After the Nakba in 1948, the pace of emigration from the West Bank picked up. After the state of Israel was established, all the towns and villages in the West Bank and the Gaza Strip were cut off from growing urban centers such as Haifa , Jaffa , Acre , and the other more developed coastal areas, which had previously drawn Palestinian labor from these areas. The fragmentation of Palestinian society after the Nakba, and the accompanying destruction and forcible displacement of half the Palestinian population, exacerbated the crisis in the towns and villages in the hilly interior, especially Bethlehem, Ramallah, al-Bireh, East Jerusalem , Nablus , and Hebron , as well as Gaza . It also contributed to the severe impoverishment of most of the population in Palestine and in countries of refuge and to their growing sense of insecurity, which produced more waves of rapid emigration.

After the Nakba, emigration was a strategy for survival, reuniting Palestinian families, renewing family relationships, and reinforcing the life chances of Palestinian families under troubled and extremely grave social, economic, and political conditions, whether in Palestine or in refugee camps.

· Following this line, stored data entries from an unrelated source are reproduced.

-- ==== Sys2Proof/Laws/Decode.lean ====
section
/-! SUPPORT. What the decoder, the encoder and the fetch can do. -/

namespace Sys2Proof

/-- A mnemonic has at most two operands (R63). -/
theorem Mnemonic.operandCount_le (m : Mnemonic) : m.operandCount ≤ 2 := by
  cases m <;> decide

theorem Instr.length_eq (i : Instr) : i.length = 1 + i.operands.length := by
  cases i <;> rfl

theorem Instr.length_le (i : Instr) : i.length ≤ 3 :=
  Nat.add_le_add_left (Mnemonic.operandCount_le _) 1

theorem encode_length (i : Instr) : (encode i).length = i.length := by
  rw [Instr.length_eq, encode, List.length_cons, Nat.add_comm]

/-- Building an instruction from its own mnemonic and operands gives it back. -/
theorem Mnemonic.build_mnemonic (m : Mnemonic) (a b : Byte) : (m.build a b).mnemonic = m := by
  cases m <;> rfl

/-- Every outcome of a lookup (R65). -/
theorem OpcodeMap.lookup_eq_some {m : OpcodeMap} {op : Byte} {mn : Mnemonic} (h : m.lookup op = some mn) :
    ⟨op, mn⟩ ∈ m ∧ mn.operandCount = opcodeOperandCount op := by
  unfold OpcodeMap.lookup at h
  split at h
  · cases h
  · rename_i r hr
    split at h
    · rename_i hc
      cases h
      have hm := List.mem_of_find?_eq_some hr
      have he : r.opcode = op := by simpa using List.find?_some hr
      subst he
      exact ⟨hm, hc⟩
    · cases h

/-- A default row looked up gives its mnemonic. -/
theorem ls8_lookup (mn : Mnemonic) : ls8Default.lookup mn.ls8Opcode = some mn := by
  cases mn <;> decide

/-- What a default lookup that answers says of the byte. -/
theorem ls8_lookup_eq_some {op : Byte} {mn : Mnemonic} (h : ls8Default.lookup op = some mn) :
    op = mn.ls8Opcode := by
  have h := (OpcodeMap.lookup_eq_some h).1
  simp only [ls8Default, List.mem_map] at h
  obtain ⟨m, -, hm⟩ := h
  cases hm
  rfl

/-- The operand count of a default opcode byte. -/
theorem ls8_operandCount (mn : Mnemonic) : opcodeOperandCount mn.ls8Opcode = mn.operandCount := by
  cases mn <;> decide

/-- Operand decoding gives back an instruction's own operands. -/
theorem decodeOperands_self (i : Instr) (rest : List Byte) :
    decodeOperands i.mnemonic i.mnemonic.operandCount (i.operands ++ rest) = .ok (i, rest) := by
  cases i <;> rfl

/-- All that operand decoding can do when it answers. -/
theorem decodeOperands_eq_ok {mn : Mnemonic} {rest rest' : List Byte} {i : Instr}
    (h : decodeOperands mn mn.operandCount rest = .ok (i, rest')) :
    i.mnemonic = mn ∧ rest = i.operands ++ rest' := by
  cases mn <;> match rest, h with
    | [], h | [_], h | _ :: _ :: _, h => cases h <;> exact ⟨rfl, rfl⟩

/-- What decoding a nonempty list does. -/
theorem decodeWith_cons (m : OpcodeMap) (op : Byte) (rest : List Byte) :
    decodeWith m (op :: rest) = match m.lookup op with
      | none => .error (.illegalOpcode op)
      | some mn => decodeOperands mn (opcodeOperandCount op) rest := rfl

/-- All that decoding can do when it answers: a known opcode byte, then the instruction's operands. -/
theorem decodeWith_eq_ok {m : OpcodeMap} {bytes rest : List Byte} {i : Instr}
    (h : decodeWith m bytes = .ok (i, rest)) :
    ∃ op, m.lookup op = some i.mnemonic ∧ bytes = op :: i.operands ++ rest := by
  cases bytes with
  | nil => cases h
  | cons op bs =>
    rw [decodeWith_cons] at h
    split at h
    · cases h
    · rename_i mn hl
      rw [← (OpcodeMap.lookup_eq_some hl).2] at h
      obtain ⟨hm, rfl⟩ := decodeOperands_eq_ok h
      subst hm
      exact ⟨op, hl, rfl⟩

end Sys2Proof
end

It was also seen as an effective mechanism for upward social mobility, leading to improvements in the economic and social circumstances of the emigrants and giving them better options compared to their previous situation. At the same time this improvement coincided with an increase in interdependence between emigrants and their families. 

The number of West Bank Palestinians who emigrated during the period of Jordanian rule (1948–1967) is estimated to be about 170,000. This is a large number, given that the population of the West Bank was 742,000 in 1952 and 803,000 in 1967. In Gaza, where refugees made up more than two thirds of the population, emigration was limited compared with the West Bank, and the population of the Gaza Strip rose from 290,000 in 1952 to 434,000 in 1967. Unlike the inhabitants of the West Bank, for whom emigration was an option and one mechanism for dealing with poverty and economic decline, the Gaza Palestinians did not have such an option or had it only to a reduced extent.

Emigrants from the West Bank went to the Americas, to the Arabian Gulf, and even to Lebanon. The migration to the Americas was from the villages and towns in the central West Bank, in the form of chain migration based on kinship networks: the first emigrants settled in Western countries “pulled” other members of their families by arranging their travel documents and finding jobs for them when they arrived. Most of the emigrants from the towns in the north and south of the West Bank and from Gaza headed to the Gulf states, Saudi Arabia , and Libya, in what could be called “contract migration” in the sense that these emigrants had skills and understood in advance the kind of work they would be doing and the situation in these countries, which had been labor-importing states since the economic boom produced by the oil industry and associated industries. Lebanon also saw significant economic growth in the 1950s and 1960s, especially in construction and tourism.

Some of the Palestinian refugees in the eastern Arab world, particularly in Lebanon, Syria, and Jordan , were forced to emigrate in search of work or better living conditions. The first waves of Palestinian emigration from these countries began in the 1950s toward the Gulf countries, especially Kuwait, Saudi Arabia, and the United Arab Emirates ; the emigrants had skills needed by these countries. A small number went to the United States or to Europe, and this was also a migration based on skills.

The Palestinian migrants to the Gulf states, whether they came from countries of refuge, from the West Bank, or from the Gaza Strip, contributed to economic development in the host countries. They took on government jobs and had a visible role in the development of education and in building the governmental and non-governmental institutions of these states, especially in Kuwait . They engaged with the communities of the host states in numerous ways, according to the policies of each state and based on their class status and the cultural and ideological tendencies that decided whether they were well integrated or isolated from the host community. Some of them concentrated on preserving their identity (whether national, ethnic, or religious) and on political work in the diaspora. They took part in political resistance activities, made an important contribution to supporting the Palestinian movement materially and morally, and helped form political elites that assumed senior positions in resistance organizations.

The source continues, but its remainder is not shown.